We proved that if we have a collision-resistant Hash and a secure MAC, our HMAC is secure for arbitrary length messages. Then we joined our knowledge about secrecy from previous weeks with integrity. We pointed that if the MAC is deterministic, whether the same message is encrypted twice. That problem is solved my running Mac function on the cipher. This method, called authenticated encryption, is both CPA and CCA secure.

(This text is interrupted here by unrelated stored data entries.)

/-- Takes back what an operation that ends without effect marked when it was applied (R56): its busy mark, the state
SETTLING, its partition's object or contract whose frames it zeroes, and the PF update that its FIRST began. -/
def undoBg (s : State) (b : BgOp) : State :=
  match b.kind with
  | .settle h _ => updIndex s h fun x => { x with state := if x.state = .settling then .live else x.state }
  | .zero h _ _ _ =>
    let s := if (contractOf s h).isSome then settleState (removeContract s h) else s
    { s with tables := s.tables.filter fun t => !(t.handle == h && t.owner == b.owner)
             indexes := s.indexes.filter fun x => !(x.handle == h && x.owner == b.owner) }
  | .fwStage _ _ _ began _ => if began then updBoot s fun t => { t with pfUpdate := false } else s
  | k => clearBusy s k

/-- Removes the operations that a predicate picks, with what they marked and the generations they alone named. -/
def abandonBg (s : State) (p : BgOp → Bool) : State :=
  let s := (s.bg.filter p).foldl undoBg s
  reapGens { s with bg := s.bg.filter fun b => !p b }

/-- Ends an operation without effect: its command is dropped, and its message completes with a status. -/
def endBg (s : State) (op cmd : Nat) (st : Status) : State :=
  let m := (s.bg.find? fun b => b.id == op).bind BgOp.msg
  let s := abandonBg (dropCmds s [cmd]) fun b => b.id == op
  match m with
  | some id => complete s id st
  | none => s

/-! ## Ending cases (R28, R90, R235) -/

/-- Ends a case without a result: its commands are killed and its result record will carry the status. A case
that has ended already keeps its first status. -/
def endCase (s : State) (key : Nat) (st : Status) (stage : Nat) : State :=
  let s := dropCase s key
  reapGens <| updCase s key fun c => match c.ending with
    | some _ => c
    | none => { c with ending := some st, failedStage := stage }

/-- Ends every case that a predicate picks. -/
def endCases (s : State) (p : Case → Bool) (st : Status) : State :=
  (s.cases.filter p).foldl (fun s c => endCase s c.hd.key st (stageNum c.stage)) s

/-! ## Reruns (R338) -/

/-- The CASE_ID a detector record carries: that of the first case the command serves, or 0 (R409). -/
def cmdCaseId (s : State) (c : Cmd) : Nat :=
  match (cmdKeys c).head?.bind (caseOf s) with
  | some k => k.hd.caseId
  | none => 0

/-- Ends the list scan that this module runs for a case of another one: its home module is told (R192, R299). -/
def endJob (s : State) (key : Nat) (st : Status) : State :=
  match s.strata.jobs.find? fun j => j.key == key with
  | none => s
  | some j =>
    let s := dropCase { s with strata := { s.strata with jobs := s.strata.jobs.filter fun j => j.key != key } } key
    sendMsg (reapGens s) 0x43 j.home (leBytes 4 j.contract ++ leBytes 4 j.cairn ++ leBytes 8 j.caseKey ++ leBytes 2 (statusCode st))

/-- Ends a query of a pass: a case of this module, or the list scan of a case of another one. -/
def endQuery (s : State) (key : Nat) (st : Status) (stage : Nat) : State :=
  if s.strata.jobs.any fun j => j.key == key then endJob s key st else endCase s key st stage

/-- Counts a rerun in the telemetry of the module, the partition and the contract (R14, R126, R143). -/
def countRerun (s : State) (c : Cmd) : State :=
  let s := updTelem s fun t => { t with reruns := t.reruns + 1 }
  let s := updStats s c.owner fun p => { p with reruns := p.reruns + 1 }
  (cmdKeys c).foldl (fun s key => match caseOf s key with
    | some k =>
      let s := updContract s k.hd.contract fun x => { x with stats := { x.stats with reruns := x.stats.reruns + 1 } }
      updCase s key fun k => { k with rerun := true, lateCause := if k.lateCause = 0 then 2 else k.lateCause }
    | none => s) s

/-- Ends what a command serves at its rerun limit: each case with ST_FAULT and a RERUN_LIMIT record (R338), a
BACKGROUND operation by completing its message with ST_FAULT. -/
def endServed (s : State) (c : Cmd) (det : Nat) : State :=
  match c.serves with
  | .cases ks | .pass _ _ _ ks => ks.foldl (fun s key =>
      let id := ((caseOf s key).map fun k => k.hd.caseId).getD 0
      endQuery (record s 0x0206 (leBytes 2 det ++ leBytes 1 c.stage ++ leBytes 8 id)) key .fault c.stage) s
  | .bg op => endBg s op c.id .fault

/-- Whether a further detection finds the command at its limit: three reruns, and one for ACC_OVF (R338). -/
def atLimit (c : Cmd) (det : Nat) : Bool :=
  decide (c.reruns ≥ 3) || (det == 0x03 && decide (c.ovfReruns ≥ 1))

/-- Kills a command and puts it back in its level's queue, or ends what it serves at the limit (R338, R246). -/
def rerunCmd (s : State) (det : Nat) (c : Cmd) : State :=
  if atLimit c det then endServed s c det
  else
    let s := readyAgain s c fun c =>
      { freshCmd c with reruns := c.reruns + 1, ovfReruns := c.ovfReruns + bit (det == 0x03) }
    let s := updSafety s fun y => { y with recovered := (y.recovered + 1) % 2 ^ 32 }
    countRerun s c

/-- The commands that hold or wait to resume on a unit. -/
def cmdsOnUnit (s : State) (u : UnitId) : List Cmd := s.sched.cmds.filter fun c => c.units.contains u

/-- The commands with a unit on a die. -/
def cmdsOnDie (s : State) (g : Nat) : List Cmd :=
  s.sched.cmds.filter fun c => decide (c.phase ≠ .ready) && c.units.any fun u => unitGarnet u == some g

/-! ## Revocation (R124, R125) -/

/-- Revokes an open contract: it stops accepting cases, CONTRACT_REVOKED is posted to its owner, its live cases
end with `caseSt`, and its reservations are released. -/
def revoke (s : State) (cause caseSt : Status) (h : Nat) : State :=
  match contractOf s h with
  | none => s
  | some k =>
    if k.state = .revoked then s
    else
      let s := releaseShards (endCases s (fun c => c.hd.contract == h) caseSt) k
      let s := { s with cairns := s.cairns.filter fun c => !k.stageCairns.contains c.num }
      let s := updContract s h fun k => { k with state := .revoked, revokeCause := some cause, ended := some (s.tclk, caseSt), stageCairns := [] }
      let s := record s 0x0204 (leBytes 4 h ++ leBytes 2 (statusCode cause))
      let s := updTelem s fun t => { t with revocations := t.revocations + 1 }
      let s := postEvent s k.owner .contractRevoked (leBytes 4 h ++ leBytes 2 (statusCode cause))
      unplace s

/-- Revokes every open contract that a predicate picks. -/
def revokeAll (s : State) (p : Contract → Bool) (cause caseSt : Status) : State :=
  ((s.contracts.filter p).map Contract.handle).foldl (revoke · cause caseSt ·) s

/-- The object handles a contract record names, its bag tables included (R106). -/
def recordHandles (r : ContractRec) : List Nat :=
  [r.refs.encModel, r.refs.index, r.refs.rerankModel, r.refs.genModel, r.refs.draftModel, r.refs.fbGenModel, r.refs.pfx] ++
  r.feat.bags.map BagSpec.table

/-- The object handles a contract names. -/
def contractHandles (k : Contract) : List Nat := recordHandles k.rcd

/-- Revokes the contracts that name an object that has become UNAVAILABLE (R124). -/
def revokeNaming (s : State) (h : Nat) : State :=
  revokeAll s (fun k => (contractHandles k).contains h) .tierUnavailable .fault

/-! ## SAFE_HOLD (R348) -/

/-- The causes that only a reset clears (R352). -/
def resetOnly (cause : Nat) : Bool :=
  !([0x0080, 0x15, 0x16].contains cause)

/-- The opcodes that SAFE_HOLD allows (R58: Run+H). -/
def holdOpcode (op : Nat) : Bool :=
  [0x0901, 0x0902, 0x0A01, 0x0A03, 0x0A04, 0x0C01, 0x0D01, 0x0D02, 0x0D03].contains op

/-- Gates every Garnet core (R326). -/
def gateAll (s : State) : State :=
  updPower s fun p => { p with dies := p.dies.map fun d => { d with cores := d.cores.map fun _ => .off, woken := false } }

/-- Completes the messages still being applied: BACKGROUND ones, and those whose opcode SAFE_HOLD does not allow
(R56, R348). Messages that submitted a case complete with their case. -/
def failMessages (s : State) : State :=
  let bgIds := s.bg.filterMap BgOp.msg
  let s := abandonBg s fun _ => true
  let s := { s with waits := [], strata := { s.strata with opens := [] } }
  let s := { s with contracts := s.contracts.map fun (k : Contract) =>
    if k.closes = [] then k else { k with closes := [], state := if k.state = CState.closing then .opened else k.state } }
  let ids := (s.msgs.filter fun (m : OpenMsg) => bgIds.contains m.id || (!holdOpcode m.opcode && m.opcode != 0x0601)).map OpenMsg.id
  ids.foldl (fun s i => complete s i .faultSafeHold) s

/-- HOLD_CAUSE of a cause: its detector id, 0x0080 or 0x0081. A latent fault of hub detector `d` (R345) is kept
apart as the cause 0x0100 + `d`, since only a reset clears it (R352). -/
def holdCode (cause : Nat) : Nat := cause % 256

/-- Keeps a cause of the present or the coming hold (R352). -/
def noteCause (s : State) (cause unit : Nat) : State :=
  let c : HoldCause := { cause := cause, unit := unit }
  updSafety s fun y =>
    { y with causes := if y.causes.contains c then y.causes else y.causes ++ [c],
             resetNeeded := y.resetNeeded || resetOnly cause }

/-- The steps of R348: commands are killed, HOLD_CAUSE and the state are set, FAULT_REPORTED of class 3 is posted, the
cores are gated, memory goes to self-refresh, and every case and message not allowed ends. -/
def takeHold (s : State) (cause unit : Nat) (injected : Bool) : State :=
  let s := dropCmds s (s.sched.cmds.map Cmd.id)
  let s := updSafety s fun y =>
    { y with holdCause := holdCode cause, holdUnit := unit, holdTs := s.tclk, holds := (y.holds + 1) % 2 ^ 32 }
  let s := updTelem s fun t => { t with safeHolds := t.safeHolds + 1 }
  let s := record s 0x1104 (leBytes 2 (holdCode cause) ++ leBytes 2 unit)
  let s := setState s .safeHold
  let s := postFault s 3 injected (holdCode cause) unit
  let s := gateAll s
  let s := { s with mem := { s.mem with selfRefresh := true } }
  let s := endCases s (fun _ => true) .faultSafeHold
  failMessages s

Lastly, on secure communication sessions we defined three attack types named replay attack, re-ordering attack, and reflection attack these attacks can be eliminated by sending identities and counters with the message to create a secure communication session.

 

Software Security

In software security, we learned about how to build a secure software. We reviewed some example threat models and risk analysis methods. We learned that we cannot create a secure software by building the software without thinking about security at first and afterward adding a security layer to our software. Instead, we have to define how an attacker can attack our program, then we should make a security design for our software and keep that design in mind in all of our development processes.

In addition to these, we analysed some common design flaws that will expose some security weaknesses.

Finally, we analysed a secure program "Very Secure FTP Daemon (VSFTPD)" and learned about how they achieved this level of security on a relatively complex program.

See you next week!